Cholesterol-induced clustering and acidic lipid-induced cluster dispersion of syntaxin in lipid model membranes as measured by FRET between two fluorescently labeled syntaxins. A. Cartoon model of the protein-protein FRET experiments in lipid bilayers. B. Excitation and emission fluorescence spectra of the labeled proteins and lipids reconstituted into liposomes that were used in this work: Bodipy-TMR-PIP2-C16 (blue), Alexa546-labeled syntaxin-1A (green), and Alexa647-labeled syntaxin-1A (red). C. Mean FRET efficiencies in reconstituted lipid bilayers with Alexa546-labeled syntaxin and Alexa647-labeled syntaxin. Each protein is incorporated at a protein-to-lipid concentration of 1:2000. The presence of cholesterol significantly increases the energy transfer efficiency and this effect is reversed by acidic lipids. The means and standard deviations from at least three independent reconstitutions for each condition are shown.

Figure 4

PI-4,5-P₂ associates with syntaxin in lipid bilayers containing cholesterol as measured by lipid-to-protein FRET. A. Cartoon model of the lipid-protein FRET experiments in lipid bilayers. B. Mean observed FRET efficiencies from BODIPY-TMR-PIP2-C16 to Alexa647-labeled syntaxin-1A in POPC bilayers with and without cholesterol and at different salt concentrations.
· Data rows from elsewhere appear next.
-- ==== Sys2Proof/Laws/State.lean ====
section
/-! SUPPORT. One lemma per field per update of the state: what each named update sets and what it leaves. -/

namespace Sys2Proof.Machine

variable (s : State)

@[simp] theorem State.withSeq_cfg (x : Seq) : (s.withSeq x).cfg = s.cfg := rfl
@[simp] theorem State.withSeq_par (x : Seq) : (s.withSeq x).par = s.par := rfl
@[simp] theorem State.withSeq_table (x : Seq) : (s.withSeq x).table = s.table := rfl
@[simp] theorem State.withSeq_configRefused (x : Seq) : (s.withSeq x).configRefused = s.configRefused := rfl
@[simp] theorem State.withSeq_ready (x : Seq) : (s.withSeq x).ready = s.ready := rfl
@[simp] theorem State.withSeq_seq (x : Seq) : (s.withSeq x).seq = x := rfl
@[simp] theorem State.withSeq_input (x : Seq) : (s.withSeq x).input = s.input := rfl
@[simp] theorem State.withSeq_len (x : Seq) : (s.withSeq x).len = s.len := rfl
@[simp] theorem State.withSeq_scan (x : Seq) : (s.withSeq x).scan = s.scan := rfl
@[simp] theorem State.withSeq_bank (x : Seq) : (s.withSeq x).bank = s.bank := rfl
@[simp] theorem State.withSeq_host (x : Seq) : (s.withSeq x).host = s.host := rfl
@[simp] theorem State.withSeq_byteGrain (x : Seq) : (s.withSeq x).byteGrain = s.byteGrain := rfl
@[simp] theorem State.withSeq_verdict (x : Seq) : (s.withSeq x).verdict = s.verdict := rfl
@[simp] theorem State.withSeq_ret (x : Seq) : (s.withSeq x).ret = s.ret := rfl

@[simp] theorem State.withScan_cfg (x : Scan) : (s.withScan x).cfg = s.cfg := rfl
@[simp] theorem State.withScan_par (x : Scan) : (s.withScan x).par = s.par := rfl
@[simp] theorem State.withScan_table (x : Scan) : (s.withScan x).table = s.table := rfl
@[simp] theorem State.withScan_configRefused (x : Scan) : (s.withScan x).configRefused = s.configRefused := rfl
@[simp] theorem State.withScan_ready (x : Scan) : (s.withScan x).ready = s.ready := rfl
@[simp] theorem State.withScan_seq (x : Scan) : (s.withScan x).seq = s.seq := rfl
@[simp] theorem State.withScan_input (x : Scan) : (s.withScan x).input = s.input := rfl
@[simp] theorem State.withScan_len (x : Scan) : (s.withScan x).len = s.len := rfl
@[simp] theorem State.withScan_scan (x : Scan) : (s.withScan x).scan = x := rfl
@[simp] theorem State.withScan_bank (x : Scan) : (s.withScan x).bank = s.bank := rfl
@[simp] theorem State.withScan_host (x : Scan) : (s.withScan x).host = s.host := rfl
@[simp] theorem State.withScan_byteGrain (x : Scan) : (s.withScan x).byteGrain = s.byteGrain := rfl
@[simp] theorem State.withScan_verdict (x : Scan) : (s.withScan x).verdict = s.verdict := rfl
@[simp] theorem State.withScan_ret (x : Scan) : (s.withScan x).ret = s.ret := rfl

@[simp] theorem State.withBank_cfg (x : Bank) : (s.withBank x).cfg = s.cfg := rfl
@[simp] theorem State.withBank_par (x : Bank) : (s.withBank x).par = s.par := rfl
@[simp] theorem State.withBank_table (x : Bank) : (s.withBank x).table = s.table := rfl
@[simp] theorem State.withBank_configRefused (x : Bank) : (s.withBank x).configRefused = s.configRefused := rfl
@[simp] theorem State.withBank_ready (x : Bank) : (s.withBank x).ready = s.ready := rfl
@[simp] theorem State.withBank_seq (x : Bank) : (s.withBank x).seq = s.seq := rfl
@[simp] theorem State.withBank_input (x : Bank) : (s.withBank x).input = s.input := rfl
@[simp] theorem State.withBank_len (x : Bank) : (s.withBank x).len = s.len := rfl
@[simp] theorem State.withBank_scan (x : Bank) : (s.withBank x).scan = s.scan := rfl
@[simp] theorem State.withBank_bank (x : Bank) : (s.withBank x).bank = x := rfl
@[simp] theorem State.withBank_host (x : Bank) : (s.withBank x).host = s.host := rfl
@[simp] theorem State.withBank_byteGrain (x : Bank) : (s.withBank x).byteGrain = s.byteGrain := rfl
@[simp] theorem State.withBank_verdict (x : Bank) : (s.withBank x).verdict = s.verdict := rfl
@[simp] theorem State.withBank_ret (x : Bank) : (s.withBank x).ret = s.ret := rfl

@[simp] theorem State.withReady_cfg (x : Bool) : (s.withReady x).cfg = s.cfg := rfl
@[simp] theorem State.withReady_par (x : Bool) : (s.withReady x).par = s.par := rfl
@[simp] theorem State.withReady_table (x : Bool) : (s.withReady x).table = s.table := rfl
@[simp] theorem State.withReady_configRefused (x : Bool) : (s.withReady x).configRefused = s.configRefused := rfl
@[simp] theorem State.withReady_ready (x : Bool) : (s.withReady x).ready = x := rfl
@[simp] theorem State.withReady_seq (x : Bool) : (s.withReady x).seq = s.seq := rfl
@[simp] theorem State.withReady_input (x : Bool) : (s.withReady x).input = s.input := rfl
@[simp] theorem State.withReady_len (x : Bool) : (s.withReady x).len = s.len := rfl
@[simp] theorem State.withReady_scan (x : Bool) : (s.withReady x).scan = s.scan := rfl
@[simp] theorem State.withReady_bank (x : Bool) : (s.withReady x).bank = s.bank := rfl
@[simp] theorem State.withReady_host (x : Bool) : (s.withReady x).host = s.host := rfl
@[simp] theorem State.withReady_byteGrain (x : Bool) : (s.withReady x).byteGrain = s.byteGrain := rfl
@[simp] theorem State.withReady_verdict (x : Bool) : (s.withReady x).verdict = s.verdict := rfl
@[simp] theorem State.withReady_ret (x : Bool) : (s.withReady x).ret = s.ret := rfl

@[simp] theorem State.withInput_cfg (x : Memory) : (s.withInput x).cfg = s.cfg := rfl
@[simp] theorem State.withInput_par (x : Memory) : (s.withInput x).par = s.par := rfl
@[simp] theorem State.withInput_table (x : Memory) : (s.withInput x).table = s.table := rfl
@[simp] theorem State.withInput_configRefused (x : Memory) : (s.withInput x).configRefused = s.configRefused := rfl
@[simp] theorem State.withInput_ready (x : Memory) : (s.withInput x).ready = s.ready := rfl
@[simp] theorem State.withInput_seq (x : Memory) : (s.withInput x).seq = s.seq := rfl
@[simp] theorem State.withInput_input (x : Memory) : (s.withInput x).input = x := rfl
@[simp] theorem State.withInput_len (x : Memory) : (s.withInput x).len = s.len := rfl
@[simp] theorem State.withInput_scan (x : Memory) : (s.withInput x).scan = s.scan := rfl
@[simp] theorem State.withInput_bank (x : Memory) : (s.withInput x).bank = s.bank := rfl
@[simp] theorem State.withInput_host (x : Memory) : (s.withInput x).host = s.host := rfl
@[simp] theorem State.withInput_byteGrain (x : Memory) : (s.withInput x).byteGrain = s.byteGrain := rfl
@[simp] theorem State.withInput_verdict (x : Memory) : (s.withInput x).verdict = s.verdict := rfl
@[simp] theorem State.withInput_ret (x : Memory) : (s.withInput x).ret = s.ret := rfl

@[simp] theorem State.withRequest_cfg (x : Memory) (n : Nat) : (s.withRequest x n).cfg = s.cfg := rfl
@[simp] theorem State.withRequest_par (x : Memory) (n : Nat) : (s.withRequest x n).par = s.par := rfl
@[simp] theorem State.withRequest_table (x : Memory) (n : Nat) : (s.withRequest x n).table = s.table := rfl
@[simp] theorem State.withRequest_configRefused (x : Memory) (n : Nat) : (s.withRequest x n).configRefused = s.configRefused := rfl
@[simp] theorem State.withRequest_ready (x : Memory) (n : Nat) : (s.withRequest x n).ready = s.ready := rfl
@[simp] theorem State.withRequest_seq (x : Memory) (n : Nat) : (s.withRequest x n).seq = s.seq := rfl
@[simp] theorem State.withRequest_input (x : Memory) (n : Nat) : (s.withRequest x n).input = x := rfl
@[simp] theorem State.withRequest_len (x : Memory) (n : Nat) : (s.withRequest x n).len = n := rfl
@[simp] theorem State.withRequest_scan (x : Memory) (n : Nat) : (s.withRequest x n).scan = s.scan := rfl
@[simp] theorem State.withRequest_bank (x : Memory) (n : Nat) : (s.withRequest x n).bank = s.bank := rfl
@[simp] theorem State.withRequest_host (x : Memory) (n : Nat) : (s.withRequest x n).host = s.host := rfl
@[simp] theorem State.withRequest_byteGrain (x : Memory) (n : Nat) : (s.withRequest x n).byteGrain = s.byteGrain := rfl
@[simp] theorem State.withRequest_verdict (x : Memory) (n : Nat) : (s.withRequest x n).verdict = s.verdict := rfl
@[simp] theorem State.withRequest_ret (x : Memory) (n : Nat) : (s.withRequest x n).ret = s.ret := rfl

@[simp] theorem State.withHost_cfg (x : List HostInput) : (s.withHost x).cfg = s.cfg := rfl
@[simp] theorem State.withHost_par (x : List HostInput) : (s.withHost x).par = s.par := rfl
@[simp] theorem State.withHost_table (x : List HostInput) : (s.withHost x).table = s.table := rfl
@[simp] theorem State.withHost_configRefused (x : List HostInput) : (s.withHost x).configRefused = s.configRefused := rfl
@[simp] theorem State.withHost_ready (x : List HostInput) : (s.withHost x).ready = s.ready := rfl
@[simp] theorem State.withHost_seq (x : List HostInput) : (s.withHost x).seq = s.seq := rfl
@[simp] theorem State.withHost_input (x : List HostInput) : (s.withHost x).input = s.input := rfl
@[simp] theorem State.withHost_len (x : List HostInput) : (s.withHost x).len = s.len := rfl
@[simp] theorem State.withHost_scan (x : List HostInput) : (s.withHost x).scan = s.scan := rfl
@[simp] theorem State.withHost_bank (x : List HostInput) : (s.withHost x).bank = s.bank := rfl
@[simp] theorem State.withHost_host (x : List HostInput) : (s.withHost x).host = x := rfl
@[simp] theorem State.withHost_byteGrain (x : List HostInput) : (s.withHost x).byteGrain = s.byteGrain := rfl
@[simp] theorem State.withHost_verdict (x : List HostInput) : (s.withHost x).verdict = s.verdict := rfl
@[simp] theorem State.withHost_ret (x : List HostInput) : (s.withHost x).ret = s.ret := rfl

@[simp] theorem State.withVerdict_cfg (x : Verdict) : (s.withVerdict x).cfg = s.cfg := rfl
@[simp] theorem State.withVerdict_par (x : Verdict) : (s.withVerdict x).par = s.par := rfl
@[simp] theorem State.withVerdict_table (x : Verdict) : (s.withVerdict x).table = s.table := rfl
@[simp] theorem State.withVerdict_configRefused (x : Verdict) : (s.withVerdict x).configRefused = s.configRefused := rfl
@[simp] theorem State.withVerdict_ready (x : Verdict) : (s.withVerdict x).ready = s.ready := rfl
@[simp] theorem State.withVerdict_seq (x : Verdict) : (s.withVerdict x).seq = s.seq := rfl
@[simp] theorem State.withVerdict_input (x : Verdict) : (s.withVerdict x).input = s.input := rfl
@[simp] theorem State.withVerdict_len (x : Verdict) : (s.withVerdict x).len = s.len := rfl
@[simp] theorem State.withVerdict_scan (x : Verdict) : (s.withVerdict x).scan = s.scan := rfl
@[simp] theorem State.withVerdict_bank (x : Verdict) : (s.withVerdict x).bank = s.bank := rfl
@[simp] theorem State.withVerdict_host (x : Verdict) : (s.withVerdict x).host = s.host := rfl
@[simp] theorem State.withVerdict_byteGrain (x : Verdict) : (s.withVerdict x).byteGrain = s.byteGrain := rfl
@[simp] theorem State.withVerdict_verdict (x : Verdict) : (s.withVerdict x).verdict = x := rfl
@[simp] theorem State.withVerdict_ret (x : Verdict) : (s.withVerdict x).ret = s.ret := rfl

@[simp] theorem State.withRet_cfg (x : Ret) : (s.withRet x).cfg = s.cfg := rfl
@[simp] theorem State.withRet_par (x : Ret) : (s.withRet x).par = s.par := rfl
@[simp] theorem State.withRet_table (x : Ret) : (s.withRet x).table = s.table := rfl
@[simp] theorem State.withRet_configRefused (x : Ret) : (s.withRet x).configRefused = s.configRefused := rfl
@[simp] theorem State.withRet_ready (x : Ret) : (s.withRet x).ready = s.ready := rfl
@[simp] theorem State.withRet_seq (x : Ret) : (s.withRet x).seq = s.seq := rfl
@[simp] theorem State.withRet_input (x : Ret) : (s.withRet x).input = s.input := rfl
@[simp] theorem State.withRet_len (x : Ret) : (s.withRet x).len = s.len := rfl
@[simp] theorem State.withRet_scan (x : Ret) : (s.withRet x).scan = s.scan := rfl
@[simp] theorem State.withRet_bank (x : Ret) : (s.withRet x).bank = s.bank := rfl
@[simp] theorem State.withRet_host (x : Ret) : (s.withRet x).host = s.host := rfl
@[simp] theorem State.withRet_byteGrain (x : Ret) : (s.withRet x).byteGrain = s.byteGrain := rfl
@[simp] theorem State.withRet_verdict (x : Ret) : (s.withRet x).verdict = s.verdict := rfl
@[simp] theorem State.withRet_ret (x : Ret) : (s.withRet x).ret = x := rfl

@[simp] theorem State.refuse_cfg (r : List Reason) : (s.refuse r).cfg = s.cfg := rfl
@[simp] theorem State.refuse_par (r : List Reason) : (s.refuse r).par = s.par := rfl
@[simp] theorem State.refuse_table (r : List Reason) : (s.refuse r).table = s.table := rfl
@[simp] theorem State.refuse_configRefused (r : List Reason) : (s.refuse r).configRefused = s.configRefused := rfl
@[simp] theorem State.refuse_ready (r : List Reason) : (s.refuse r).ready = s.ready := rfl
@[simp] theorem State.refuse_seq (r : List Reason) : (s.refuse r).seq = s.seq := rfl
@[simp] theorem State.refuse_input (r : List Reason) : (s.refuse r).input = s.input := rfl
@[simp] theorem State.refuse_len (r : List Reason) : (s.refuse r).len = s.len := rfl
@[simp] theorem State.refuse_scan (r : List Reason) : (s.refuse r).scan = s.scan := rfl
@[simp] theorem State.refuse_bank (r : List Reason) : (s.refuse r).bank = s.bank := rfl
@[simp] theorem State.refuse_host (r : List Reason) : (s.refuse r).host = s.host := rfl
@[simp] theorem State.refuse_byteGrain (r : List Reason) : (s.refuse r).byteGrain = s.byteGrain := rfl
@[simp] theorem State.refuse_verdict (r : List Reason) : (s.refuse r).verdict = .refused r := rfl
@[simp] theorem State.refuse_ret (r : List Reason) : (s.refuse r).ret = s.ret := rfl

end Sys2Proof.Machine
end

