/-- No byte lies strictly between a position and the next one. -/
theorem dotBetween_self_succ : dotBetween ws buf i (i + 1) = false := by
  rw [dotBetween, List.any_eq_false]
  intro q hq
  have hle : q ≤ i := Nat.lt_succ_iff.mp (List.mem_range.mp hq)
  simp [Nat.not_lt.mpr hle]

/-! A byte of a character class at `i` is the first from the right below `i + 1`, and moves the others on by one. -/

section Character
variable (h : isCharacter (classAt ws buf i) = true)
include h

theorem slotPosition_zero_of_character : slotPosition ws buf (i + 1) 0 = i := by
  simp [slotPosition, supportedPositions_of_character h]

theorem slotPosition_succ_of_character (ht : t < (supportedPositions ws buf i).length) :
    slotPosition ws buf (i + 1) (t + 1) = slotPosition ws buf i t := by
  have hidx : (supportedPositions ws buf i).length + 1 - 1 - (t + 1) = (supportedPositions ws buf i).length - 1 - t := by omega
  rw [slotPosition, supportedPositions_of_character h, List.length_append, List.length_singleton, hidx,
    List.getD_append _ _ _ _ (by omega), slotPosition]

theorem slotRight_succ_of_character (ht : t < (supportedPositions ws buf i).length) :
    slotRight ws buf (i + 1) (t + 1) = slotRight ws buf i t := by
  rw [slotRight_succ]
  cases t with
  | zero => rw [slotPosition_zero_of_character h, slotRight_zero]
  | succ t => rw [slotPosition_succ_of_character h (Nat.lt_of_succ_lt ht), slotRight_succ]

theorem length_supportedPositions_of_character :
    (supportedPositions ws buf (i + 1)).length = (supportedPositions ws buf i).length + 1 := by
  rw [supportedPositions_of_character h, List.length_append, List.length_singleton]

theorem textSlot_zero_of_character :
    textSlot table ws buf (i + 1) 0 = lookup table (classIndex (classAt ws buf i)) := by
  rw [textSlot_of_lt (by rw [length_supportedPositions_of_character h]; omega), slotPosition_zero_of_character h, slotRight_zero,
    dotBetween_self_succ, dotMask_false, BitVec.or_zero]

theorem textSlot_succ_of_character : textSlot table ws buf (i + 1) (t + 1) = textSlot table ws buf i t := by
  have hlen := length_supportedPositions_of_character h
  rcases Nat.lt_or_ge t (supportedPositions ws buf i).length with ht | ht
  · rw [textSlot_of_lt (by omega), textSlot_of_lt ht, slotPosition_succ_of_character h ht, slotRight_succ_of_character h ht]
  · rw [textSlot_of_ge (by omega), textSlot_of_ge ht]

end Character

/-- A byte of no character class at `i` leaves the slots but for the gap of the first one, which it may mark with a dot. -/
theorem textSlot_of_not_character (h : isCharacter (classAt ws buf i) = false) :
    textSlot table ws buf (i + 1) t =
      textSlot table ws buf i t |||
        dotMask (decide (t = 0) && decide (0 < (supportedPositions ws buf i).length) && decide (classAt ws buf i = .dot)) := by
  have hpos : slotPosition ws buf (i + 1) t = slotPosition ws buf i t := by
    rw [slotPosition, supportedPositions_of_not_character h, slotPosition]
  have hlen := congrArg List.length (supportedPositions_of_not_character h)
  rcases Nat.lt_or_ge t (supportedPositions ws buf i).length with ht | ht
  · rw [textSlot_of_lt (hlen ▸ ht), textSlot_of_lt ht, hpos, or_dotMask]
    congr 2
    cases t with
    | zero => simp [slotRight_zero, dotBetween_succ, slotPosition_lt ht, ht]
    | succ t =>
      have hpos' : slotPosition ws buf (i + 1) t = slotPosition ws buf i t := by
        rw [slotPosition, supportedPositions_of_not_character h, slotPosition]
      simp [slotRight_succ, hpos']
  · have hnone : (decide (t = 0) && decide (0 < (supportedPositions ws buf i).length)) = false := by
      rw [← Bool.not_eq_true, Bool.and_eq_true, decide_eq_true_iff, decide_eq_true_iff]
      omega
    rw [textSlot_of_ge (hlen ▸ ht), textSlot_of_ge ht, hnone, Bool.false_and, dotMask_false, BitVec.or_zero]

end Text

/-- The scan emits the slots in text terms; the pending dot belongs to the gap of the first of them (R159). -/
theorem frameSlot_eq_textSlot {table : List Pattern} {ws buf : List Byte} {i : Nat} (dot : Bool) (t : Nat) :
    frameSlot table ws buf i dot t =
      textSlot table ws buf i t |||
        dotMask (decide (t = 0) && decide (0 < (supportedPositions ws buf i).length) && dot) := by
  induction i generalizing dot t with
  | zero =>
    rw [textSlot_of_ge (Nat.zero_le _), frameSlot]
    simp [supportedPositions]
  | succ i ih =>
    cases hcls : classAt ws buf i with
    | dot =>
      have hno : isCharacter (classAt ws buf i) = false := by rw [hcls]; rfl
      rw [frameSlot_of_dot hcls, ih, textSlot_of_not_character hno, or_dotMask, supportedPositions_of_not_character hno, hcls]
      rw [← Bool.and_or_distrib_left, decide_eq_true rfl, Bool.true_or]
    | unsupported =>
      have hno : isCharacter (classAt ws buf i) = false := by rw [hcls]; rfl
      rw [frameSlot_of_unsupported hcls, ih, textSlot_of_not_character hno, or_dotMask, supportedPositions_of_not_character hno,
        hcls]
      simp
    | idx k =>
      have hchar : isCharacter (classAt ws buf i) = true := by rw [hcls]; rfl
      cases t with
      | zero =>
        rw [frameSlot_of_idx_zero hcls, textSlot_zero_of_character hchar, length_supportedPositions_of_character hchar, hcls]
        simp [classIndex]
      | succ t =>
        rw [frameSlot_of_idx_succ hcls, ih, textSlot_succ_of_character hchar]
        simp
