-- ==== Sys2Proof/Laws/State.lean ====
section
/-! SUPPORT. One lemma per field per update of the state, true by rfl, so that no later proof unfolds a record update. -/

namespace Sys2Proof.Machine

variable (s : State) (f : Arch → Arch) (sel : BitVec 2) (v : Word) (n : Nat) (b : Beat)

@[simp] theorem State.mapArch_arch : (s.mapArch f).arch = f s.arch := rfl
@[simp] theorem State.mapArch_pending : (s.mapArch f).pending = s.pending := rfl
@[simp] theorem State.mapArch_offered : (s.mapArch f).offered = s.offered := rfl
@[simp] theorem State.mapArch_rstN : (s.mapArch f).rstN = s.rstN := rfl
@[simp] theorem State.mapArch_rdSel : (s.mapArch f).rdSel = s.rdSel := rfl
@[simp] theorem State.mapArch_rdData : (s.mapArch f).rdData = s.rdData := rfl
@[simp] theorem State.mapArch_live : (s.mapArch f).live = s.live := rfl
@[simp] theorem State.mapArch_draws : (s.mapArch f).draws = s.draws := rfl
@[simp] theorem State.mapArch_schedule : (s.mapArch f).schedule = s.schedule := rfl

@[simp] theorem State.showRead_arch : (s.showRead sel v).arch = s.arch := rfl
@[simp] theorem State.showRead_pending : (s.showRead sel v).pending = s.pending := rfl
@[simp] theorem State.showRead_offered : (s.showRead sel v).offered = s.offered := rfl
@[simp] theorem State.showRead_rstN : (s.showRead sel v).rstN = s.rstN := rfl
@[simp] theorem State.showRead_rdSel : (s.showRead sel v).rdSel = sel := rfl
@[simp] theorem State.showRead_rdData : (s.showRead sel v).rdData = v := rfl
@[simp] theorem State.showRead_live : (s.showRead sel v).live = s.live := rfl
@[simp] theorem State.showRead_draws : (s.showRead sel v).draws = s.draws := rfl
@[simp] theorem State.showRead_schedule : (s.showRead sel v).schedule = s.schedule := rfl

@[simp] theorem State.drawn_arch : (s.drawn n).arch = s.arch := rfl
@[simp] theorem State.drawn_pending : (s.drawn n).pending = s.pending := rfl
@[simp] theorem State.drawn_offered : (s.drawn n).offered = s.offered := rfl
@[simp] theorem State.drawn_rstN : (s.drawn n).rstN = s.rstN := rfl
@[simp] theorem State.drawn_rdSel : (s.drawn n).rdSel = s.rdSel := rfl
@[simp] theorem State.drawn_rdData : (s.drawn n).rdData = s.rdData := rfl
@[simp] theorem State.drawn_live : (s.drawn n).live = s.live := rfl
@[simp] theorem State.drawn_draws : (s.drawn n).draws = s.draws + n := rfl
@[simp] theorem State.drawn_schedule : (s.drawn n).schedule = s.schedule := rfl

@[simp] theorem State.withNextCommand_arch : (s.withNextCommand b).arch = s.arch := rfl
@[simp] theorem State.withNextCommand_pending : (s.withNextCommand b).pending = b :: s.pending := rfl
@[simp] theorem State.withNextCommand_offered : (s.withNextCommand b).offered = s.offered := rfl
@[simp] theorem State.withNextCommand_rstN : (s.withNextCommand b).rstN = true := rfl
@[simp] theorem State.withNextCommand_rdSel : (s.withNextCommand b).rdSel = s.rdSel := rfl
@[simp] theorem State.withNextCommand_rdData : (s.withNextCommand b).rdData = s.rdData := rfl
@[simp] theorem State.withNextCommand_live : (s.withNextCommand b).live = true := rfl
@[simp] theorem State.withNextCommand_draws : (s.withNextCommand b).draws = s.draws := rfl
@[simp] theorem State.withNextCommand_schedule : (s.withNextCommand b).schedule = .retire :: s.schedule := rfl

variable (a : Arch) (e : CmdError) (seed k t : Word) (m : BitVec 2)

@[simp] theorem raiseCmdError_h : (raiseCmdError e a).h = a.h := rfl
@[simp] theorem raiseCmdError_len : (raiseCmdError e a).len = a.len := rfl
@[simp] theorem raiseCmdError_phase : (raiseCmdError e a).phase = a.phase := rfl
@[simp] theorem raiseCmdError_result : (raiseCmdError e a).result = a.result := rfl
@[simp] theorem raiseCmdError_err : (raiseCmdError e a).err = true := rfl
@[simp] theorem raiseCmdError_ecode : (raiseCmdError e a).ecode = errorCode e := rfl

@[simp] theorem initEffect_h : (initEffect seed a).h = seed := rfl
@[simp] theorem initEffect_len : (initEffect seed a).len = 0 := rfl
@[simp] theorem initEffect_phase : (initEffect seed a).phase = .absorb := rfl
@[simp] theorem initEffect_result : (initEffect seed a).result = a.result := rfl
@[simp] theorem initEffect_err : (initEffect seed a).err = false := rfl
@[simp] theorem initEffect_ecode : (initEffect seed a).ecode = 0 := rfl

@[simp] theorem blockEffect_h : (blockEffect k a).h = hmix a.h k := rfl
@[simp] theorem blockEffect_len : (blockEffect k a).len = a.len + 4 := rfl
@[simp] theorem blockEffect_phase : (blockEffect k a).phase = a.phase := rfl
@[simp] theorem blockEffect_result : (blockEffect k a).result = a.result := rfl
@[simp] theorem blockEffect_err : (blockEffect k a).err = a.err := rfl
@[simp] theorem blockEffect_ecode : (blockEffect k a).ecode = a.ecode := rfl

@[simp] theorem tailEffect_h : (tailEffect m t a).h = xorMix a.h (kmix (tailKey m t)) := rfl
@[simp] theorem tailEffect_len : (tailEffect m t a).len = a.len + m.setWidth 32 := rfl
@[simp] theorem tailEffect_phase : (tailEffect m t a).phase = .tailed := rfl
@[simp] theorem tailEffect_result : (tailEffect m t a).result = a.result := rfl
@[simp] theorem tailEffect_err : (tailEffect m t a).err = a.err := rfl
@[simp] theorem tailEffect_ecode : (tailEffect m t a).ecode = a.ecode := rfl

@[simp] theorem finalEffect_h : (finalEffect a).h = finalMix a.h a.len := rfl
@[simp] theorem finalEffect_len : (finalEffect a).len = a.len := rfl
@[simp] theorem finalEffect_phase : (finalEffect a).phase = .done := rfl
@[simp] theorem finalEffect_result : (finalEffect a).result = finalMix a.h a.len := rfl
@[simp] theorem finalEffect_err : (finalEffect a).err = a.err := rfl
@[simp] theorem finalEffect_ecode : (finalEffect a).ecode = a.ecode := rfl

end Sys2Proof.Machine
end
The means and standard deviations from at least three independent reconstitutions for each condition are shown. C. Bodipy-TMR-PIP2-C16 fluorescence intensities in protein-free liposomes of different compositions and scaled to the fluorescence in POPC showing that the fluorescent probes are approximately equally fluorescent in all lipid backgrounds, except in liposomes containing cholesterol and PI-4,5-P₂, where the fluorescence intensity is about 30 % greater.

Figure 5

“Icebreaker” model of PI-4,5-P₂ action on cholesterol induced syntaxin clustering and its proposed role in synaptic vesicle fusion. Synaptic vesicles are proposed to dock to nanoclusters of t-SNAREs (syntaxin and SNAP 25). Upregulation of the PI-4,5-P₂ concentration in the plasma membrane causes increased binding of this lipid to the polybasic juxtamembrane domain of syntaxin and dissociates fusogenic oligomers of t-SNAREs with docked vesicles from the nanoclusters. Lipids with green headgroups designate triple negatively charged PI-4,5-P₂. The + signs on the syntaxins symbolize their polybasic juxtamembrane region. Cholesterol (polycyclic lipid structures) competes with syntaxin for solvation by bulk lipid.